━━━ INPUT RECORDS

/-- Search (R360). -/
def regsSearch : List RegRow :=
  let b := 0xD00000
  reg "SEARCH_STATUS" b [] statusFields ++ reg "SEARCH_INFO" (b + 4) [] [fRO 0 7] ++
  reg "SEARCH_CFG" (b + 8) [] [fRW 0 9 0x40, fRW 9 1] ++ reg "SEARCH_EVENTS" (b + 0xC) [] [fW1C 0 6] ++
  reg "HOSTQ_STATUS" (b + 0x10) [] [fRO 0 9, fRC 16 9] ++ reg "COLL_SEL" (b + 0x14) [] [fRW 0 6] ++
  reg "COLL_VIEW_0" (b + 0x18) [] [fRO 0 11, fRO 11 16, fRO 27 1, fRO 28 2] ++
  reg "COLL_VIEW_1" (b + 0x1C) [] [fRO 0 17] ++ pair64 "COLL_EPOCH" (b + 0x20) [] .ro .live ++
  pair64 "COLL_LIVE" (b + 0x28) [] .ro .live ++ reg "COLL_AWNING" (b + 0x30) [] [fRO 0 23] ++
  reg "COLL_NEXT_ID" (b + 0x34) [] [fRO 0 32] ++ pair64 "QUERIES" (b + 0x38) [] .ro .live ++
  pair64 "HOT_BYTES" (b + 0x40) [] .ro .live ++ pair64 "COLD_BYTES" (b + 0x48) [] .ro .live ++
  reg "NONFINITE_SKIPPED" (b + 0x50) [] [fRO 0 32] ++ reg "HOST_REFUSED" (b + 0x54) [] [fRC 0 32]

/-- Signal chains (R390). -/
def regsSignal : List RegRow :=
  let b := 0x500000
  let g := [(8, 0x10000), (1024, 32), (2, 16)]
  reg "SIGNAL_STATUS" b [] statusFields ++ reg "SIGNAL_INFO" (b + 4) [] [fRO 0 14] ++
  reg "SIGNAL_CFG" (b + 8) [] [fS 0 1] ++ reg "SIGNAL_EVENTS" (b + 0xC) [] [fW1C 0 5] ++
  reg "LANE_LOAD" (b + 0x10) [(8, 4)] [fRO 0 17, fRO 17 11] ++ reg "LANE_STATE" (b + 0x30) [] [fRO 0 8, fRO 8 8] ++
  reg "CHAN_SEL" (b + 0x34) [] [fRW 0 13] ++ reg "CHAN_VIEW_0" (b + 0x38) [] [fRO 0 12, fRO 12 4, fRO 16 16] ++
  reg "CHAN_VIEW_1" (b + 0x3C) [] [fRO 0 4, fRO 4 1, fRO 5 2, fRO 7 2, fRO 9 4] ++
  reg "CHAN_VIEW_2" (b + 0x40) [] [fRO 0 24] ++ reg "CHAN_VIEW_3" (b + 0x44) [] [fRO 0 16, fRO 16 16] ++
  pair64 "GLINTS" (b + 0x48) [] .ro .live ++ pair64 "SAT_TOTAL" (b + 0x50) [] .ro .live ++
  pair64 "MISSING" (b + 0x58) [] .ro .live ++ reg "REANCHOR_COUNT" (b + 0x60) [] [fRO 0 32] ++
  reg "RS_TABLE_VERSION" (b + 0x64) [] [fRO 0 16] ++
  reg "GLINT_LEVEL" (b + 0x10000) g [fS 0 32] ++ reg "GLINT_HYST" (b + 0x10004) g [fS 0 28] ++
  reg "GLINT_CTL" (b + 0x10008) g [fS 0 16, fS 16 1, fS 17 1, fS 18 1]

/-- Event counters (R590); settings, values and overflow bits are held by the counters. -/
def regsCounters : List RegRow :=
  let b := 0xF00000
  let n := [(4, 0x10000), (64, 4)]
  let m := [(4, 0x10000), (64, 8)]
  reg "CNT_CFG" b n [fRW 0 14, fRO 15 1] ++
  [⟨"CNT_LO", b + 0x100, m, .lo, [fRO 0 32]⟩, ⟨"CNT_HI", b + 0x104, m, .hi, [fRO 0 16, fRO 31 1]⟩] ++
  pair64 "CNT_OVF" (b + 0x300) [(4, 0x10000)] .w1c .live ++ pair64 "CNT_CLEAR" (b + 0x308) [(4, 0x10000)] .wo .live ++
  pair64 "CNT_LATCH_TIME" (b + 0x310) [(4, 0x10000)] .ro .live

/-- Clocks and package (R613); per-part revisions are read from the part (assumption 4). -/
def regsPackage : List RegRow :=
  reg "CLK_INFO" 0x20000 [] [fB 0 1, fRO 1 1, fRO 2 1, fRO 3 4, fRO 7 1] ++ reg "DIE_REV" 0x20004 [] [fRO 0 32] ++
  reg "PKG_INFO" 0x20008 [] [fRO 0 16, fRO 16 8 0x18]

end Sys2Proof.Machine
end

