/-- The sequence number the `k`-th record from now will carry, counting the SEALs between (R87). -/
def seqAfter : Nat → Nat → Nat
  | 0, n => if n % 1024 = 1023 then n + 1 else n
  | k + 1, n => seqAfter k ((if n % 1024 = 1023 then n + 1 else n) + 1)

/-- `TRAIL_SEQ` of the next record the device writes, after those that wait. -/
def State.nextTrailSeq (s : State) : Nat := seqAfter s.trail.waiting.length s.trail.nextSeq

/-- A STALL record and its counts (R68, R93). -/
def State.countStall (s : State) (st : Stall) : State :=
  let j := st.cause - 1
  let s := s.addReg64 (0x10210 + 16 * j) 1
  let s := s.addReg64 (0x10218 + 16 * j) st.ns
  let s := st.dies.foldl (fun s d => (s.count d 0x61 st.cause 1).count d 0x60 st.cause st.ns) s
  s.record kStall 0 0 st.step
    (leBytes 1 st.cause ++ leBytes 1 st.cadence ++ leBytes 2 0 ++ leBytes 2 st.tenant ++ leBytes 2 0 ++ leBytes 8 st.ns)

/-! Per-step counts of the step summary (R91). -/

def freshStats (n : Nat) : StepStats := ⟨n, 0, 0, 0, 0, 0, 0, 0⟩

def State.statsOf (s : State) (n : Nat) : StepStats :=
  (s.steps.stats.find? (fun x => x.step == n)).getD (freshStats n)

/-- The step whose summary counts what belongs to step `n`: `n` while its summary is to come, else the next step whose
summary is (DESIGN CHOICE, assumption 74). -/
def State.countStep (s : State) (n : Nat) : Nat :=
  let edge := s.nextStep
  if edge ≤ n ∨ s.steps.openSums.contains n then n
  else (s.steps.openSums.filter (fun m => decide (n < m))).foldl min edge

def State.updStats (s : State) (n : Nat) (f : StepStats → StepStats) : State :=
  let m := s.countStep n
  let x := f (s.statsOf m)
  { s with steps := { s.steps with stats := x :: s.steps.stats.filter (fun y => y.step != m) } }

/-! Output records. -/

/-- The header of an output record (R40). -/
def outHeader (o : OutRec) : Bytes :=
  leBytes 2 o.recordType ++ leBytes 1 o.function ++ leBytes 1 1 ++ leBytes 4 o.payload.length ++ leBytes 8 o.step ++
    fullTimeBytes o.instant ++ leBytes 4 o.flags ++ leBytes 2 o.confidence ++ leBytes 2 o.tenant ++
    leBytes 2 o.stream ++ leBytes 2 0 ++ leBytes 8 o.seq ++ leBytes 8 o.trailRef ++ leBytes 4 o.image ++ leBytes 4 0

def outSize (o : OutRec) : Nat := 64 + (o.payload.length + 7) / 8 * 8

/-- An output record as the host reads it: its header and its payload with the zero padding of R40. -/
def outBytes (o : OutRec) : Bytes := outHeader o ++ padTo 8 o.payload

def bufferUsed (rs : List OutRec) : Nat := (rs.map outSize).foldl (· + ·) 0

━━━━━━

TO DO =
Could you restate word for word the lines above, from the one that contains "[fRO 0 16] ++" through the one that contains "let m := [(4, 0x10000), (64, 8)]", and no others?

RESULT FOR THIS EXERCISE =
  reg "RS_TABLE_VERSION" (b + 0x64) [] [fRO 0 16] ++
  reg "GLINT_LEVEL" (b + 0x10000) g [fS 0 32] ++ reg "GLINT_HYST" (b + 0x10004) g [fS 0 28] ++
  reg "GLINT_CTL" (b + 0x10008) g [fS 0 16, fS 16 1, fS 17 1, fS 18 1]

/-- Event counters (R590); settings, values and overflow bits are held by the counters. -/
def regsCounters : List RegRow :=
  let b := 0xF00000
  let n := [(4, 0x10000), (64, 4)]
  let m := [(4, 0x10000), (64, 8)]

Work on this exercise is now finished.